Kate Burt, Legl’s Head of Risk and Compliance, recently hosted a webinar with Ian Quayle of IQ Legal Training on the impact of the new Register of Overseas Entities (ROE) on law firms. The ROE became effective on 1 August 2022 as a result of the Economic Crime (Transparency and Enforcement) Act 2022.
In the session we discussed the risks facing law firms when acting for overseas entities, and firms acting for clients who are purchasing UK land from overseas entities.
Why has the Register of Overseas Entities been introduced?
The ROE was created following Russia’s invasion of Ukraine and is designed to increase transparency of ownership of overseas entities in an attempt to tackle financial crime.
The ROE is distinct from the Persons with Significant Control (PSC) regime brought about by the Companies Act 2006 which is also held and governed by Companies House.
Who does the Register of Overseas Entities apply to?
The new rules apply to legal entities that are governed by the law of a country or territory outside the UK and have an interest in UK property. This applies across the UK but there are differences in how they operate in England and Wales, Scotland and Northern Ireland due to differences in land registration systems particularly in relation to the date the entity acquired the property.
Register of Overseas Entities - the key points:
- Entities that currently own UK land as well as overseas entities that have disposed of or are intending to dispose of UK land must do so between the dates 28th February 2022 and 31st January 2023.
- There is an obligation on the entity to keep the ROE records up to date.
- The consequences of breaching the Economic Crime (Transparency and Enforcement) Act 2022, of which the ROE forms a part, could lead to criminal liability for the entity and potentially their advisors.
- There are distinct differences between the Anti Money Laundering Regulations (MLRs) and ROE, and the two regimes should not be conflated.
How the ROE interacts with your firm’s existing AML processes
There is a similarity with your current AML regime, however there is a distinction between MLRs and the ROE to be aware of:
- Unlike the MLRs there is no risk-based approach to verification under the new Regulations and so relevant persons must be confident they’ve seen documents and/ or information from reliable, independent sources to verify each piece of relevant information.
- There are different definitions of ‘beneficial owner’. This is because the definitions in the Economic Crime (Transparency and Enforcement) Act 2022 closely mirror the definitions used for the People with Significant Control (PSC) for UK companies. Firms should refer to the Act to understand the conditions to be a registrable beneficial owner.
- Verification required under the The Act is not a ‘supervised activity’ for the purposes of AML, unlike activity under the MLRs. However, knowledge or suspicion of certain activity will still trigger the requirement to submit a Suspicious Activity Report to the National Crime Agency.
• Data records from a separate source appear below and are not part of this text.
-- ==== Sys2Proof/Certificates/Slice0/Obligations.lean ====
section
/-! DEFINITION. The statements for the provers, from the numbered rules of spec/. Each docstring names its rules. -/

open Sys2Proof Sys2Proof.Machine

/-! ### Encoding -/

/-- 30_encoding.md R90, R103: for every framed instruction, every well-formed one among them, the byte-serial decoder gives
back the encoded instruction and exactly the bytes after it. -/
def Obligations.DecodeOfEncodedBytes : Prop :=
  (∀ i : Instr, i.wellFormed = true → i.framed = true) ∧
    ∀ (i : Instr) (rest : List Byte), i.framed = true → decodeBytes (encode i ++ rest) = .ok (i, rest)

/-- R90, R103: the other direction. Whatever the decoder reads is exactly the encoding of what it answers. -/
def Obligations.EncodeOfDecodedBytes : Prop :=
  ∀ (bs rest : List Byte) (i : Instr), decodeBytes bs = .ok (i, rest) → i.framed = true ∧ encode i ++ rest = bs

/-- R100: words of each family, written out from the opcode map, decode to their instruction. -/
def Obligations.OpcodeWordsDecode : Prop :=
  decodeTableWord 16 0x0000 = some (.init 0 0 []) ∧ decodeTableWord 16 0x0828 = some (.wcmd 0 0x28 []) ∧
    decodeTableWord 16 0x190F = some (.nibble 1 0x0F []) ∧ decodeTableWord 16 0x2300 = some (.setline 3 0 []) ∧
    decodeTableWord 16 0x2902 = some (.wline 1 2 [0, 0]) ∧ decodeTableWord 16 0x3A00 = some (.bkl 2 0 []) ∧
    decodeTableWord 16 0x4800 = some (.rdstat 0 0 []) ∧ decodeTableWord 16 0x5801 = some (.xwr 0 1 [0]) ∧
    decodeTableWord 16 0x7810 = some (.xrblk 0 0x10 []) ∧ decodeTableWord 16 0xF8FF = some (.reserved 0xF 0 0xFF)

/-! ### The step -/

/-- 41_sequencer.md R140: an idle block takes the oldest request of its port, and the step is exec of it with the request
taken off; likewise a complete request from a byte-wide port (R103).
That the whole requests come before the byte-wide port is the model's choice (notes/assumptions/5.md). -/
def Obligations.StepRunsDecodedRequest : Prop :=
  (∀ (s : State) (r : Request) (rest : List Request),
      configLegal s.cfg = true → s.rst = false → s.busy = false → s.port = r :: rest →
      step s = exec (decodeRequest r) { s with port := rest }) ∧
    ∀ (s : State) (i : Instr) (rest : List Byte),
      configLegal s.cfg = true → s.rst = false → s.busy = false → s.port = [] → decodeBytes s.rx = .ok (i, rest) →
      step s = exec i { s with rx := rest }

/-- R140: while BUSY = 1 the port holds what the host offers; an idle block with no complete request only lets time pass.
That waiting is one step is the model's reading (notes/assumptions/7.md). -/
def Obligations.PortIsHeld : Prop :=
  (∀ s t : State, s.rst = false → s.busy = true → step s = .next t → t.port = s.port ∧ t.rx = s.rx) ∧
    ∀ s : State, configLegal s.cfg = true → s.rst = false → s.busy = false → s.port = [] →
      (∀ i rest, decodeBytes s.rx ≠ .ok (i, rest)) → step s = .next { s with tmr := 0 }

/-- The invariant of Safety.lean is kept by every step from every state that has it.
Its clause on INITIALIZING is R145 (92_eei_decisions.md D35; notes/assumptions/16.md says how R141's order is read); its
clauses on the fields `flight` and `aborting` rest on the model's own step boundaries (notes/assumptions/2.md). -/
def Obligations.InvKeptByStep : Prop := ∀ s t : State, Invariant s → step s = .next t → Invariant t

/-- The invariant holds after reset, for every configuration and every answer of the prober. -/
def Obligations.InvAtReset : Prop := (∀ c p, Invariant (State.resetWith c p)) ∧ Invariant State.reset

/-- No error state is reached: with the invariant and a configuration that may be run, every step answers a next state. -/
def Obligations.InvStepsAnswer : Prop :=
  ∀ s : State, Invariant s → configLegal s.cfg = true → ∃ t, step s = .next t

/-- 70_reset_and_hazards.md R234: exactly the configurations it names are refused. -/
def Obligations.IllegalConfigRefused : Prop :=
  ∀ s : State,
    step s = .refused .illegalConfig ↔
      (¬(s.cfg.pRs < 4 ∧ s.cfg.pRw < 4 ∧ s.cfg.pEn < 4 ∧ s.cfg.pBl < 4 ∧ s.cfg.pRs ≠ s.cfg.pRw ∧
          s.cfg.pRs ≠ s.cfg.pEn ∧ s.cfg.pRs ≠ s.cfg.pBl ∧ s.cfg.pRw ≠ s.cfg.pEn ∧ s.cfg.pRw ≠ s.cfg.pBl ∧
          s.cfg.pEn ≠ s.cfg.pBl)) ∨
        (s.cfg.numLines ≠ 1 ∧ s.cfg.numLines ≠ 2 ∧ s.cfg.numLines ≠ 4) ∨
        (s.cfg.numCols ≠ 16 ∧ s.cfg.numCols ≠ 20 ∧ s.cfg.lineBase = none) ∨
        254 < s.cfg.blockMax ∨ s.cfg.blockMax < s.cfg.readBlockLen

/-! ### Reset -/

/-- 10_state.md R39: the reset value of every field of the block. -/
def Obligations.ResetValues : Prop :=
  ∀ (c : Config) (p : ProbeAnswer) (s : State), s = State.resetWith c p →
    s.pstate = .uninit ∧ s.bl = c.blInit ∧ s.emId = false ∧ s.emS = false ∧ s.fsDl = false ∧ s.fsN = false ∧
      s.fsF = false ∧ s.acUnk = true ∧ s.desync = true ∧ s.cgValid = false ∧ s.lastErr = .ok ∧
      s.addr = (resolveAddr c p).getD 0 ∧ s.addrOk = (resolveAddr c p).isSome ∧
      s.busSel = (if c.hwRev = 1 then 0 else 1) ∧ s.busy = false ∧ s.plan = [] ∧ s.seq = 0 ∧ s.tmr = c.tPor ∧
      s.req = none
Use tech as a tool - not as a silver bullet
If your firm currently acts for overseas entities, has done so in the past or acts in a transaction where one of the parties is an overseas entity you will need to consider your obligations to your client to advise them of the process and possible delays or difficulties relating to transfer of ownership of the property and any other risks, including criminal liability.
Conveyancing firms in particular should assess their exposure by taking the following steps as outlined by Kate Burt and Ian Quayle in our recent webinar.
What your firm should do now
- Consider your exposure in this area by identifying affected matters you’ve acted for since 1999.
- Consider your appetite for working with overseas entities now and in the future.
- Raise staff awareness of the change in legislation and your firm’s approach.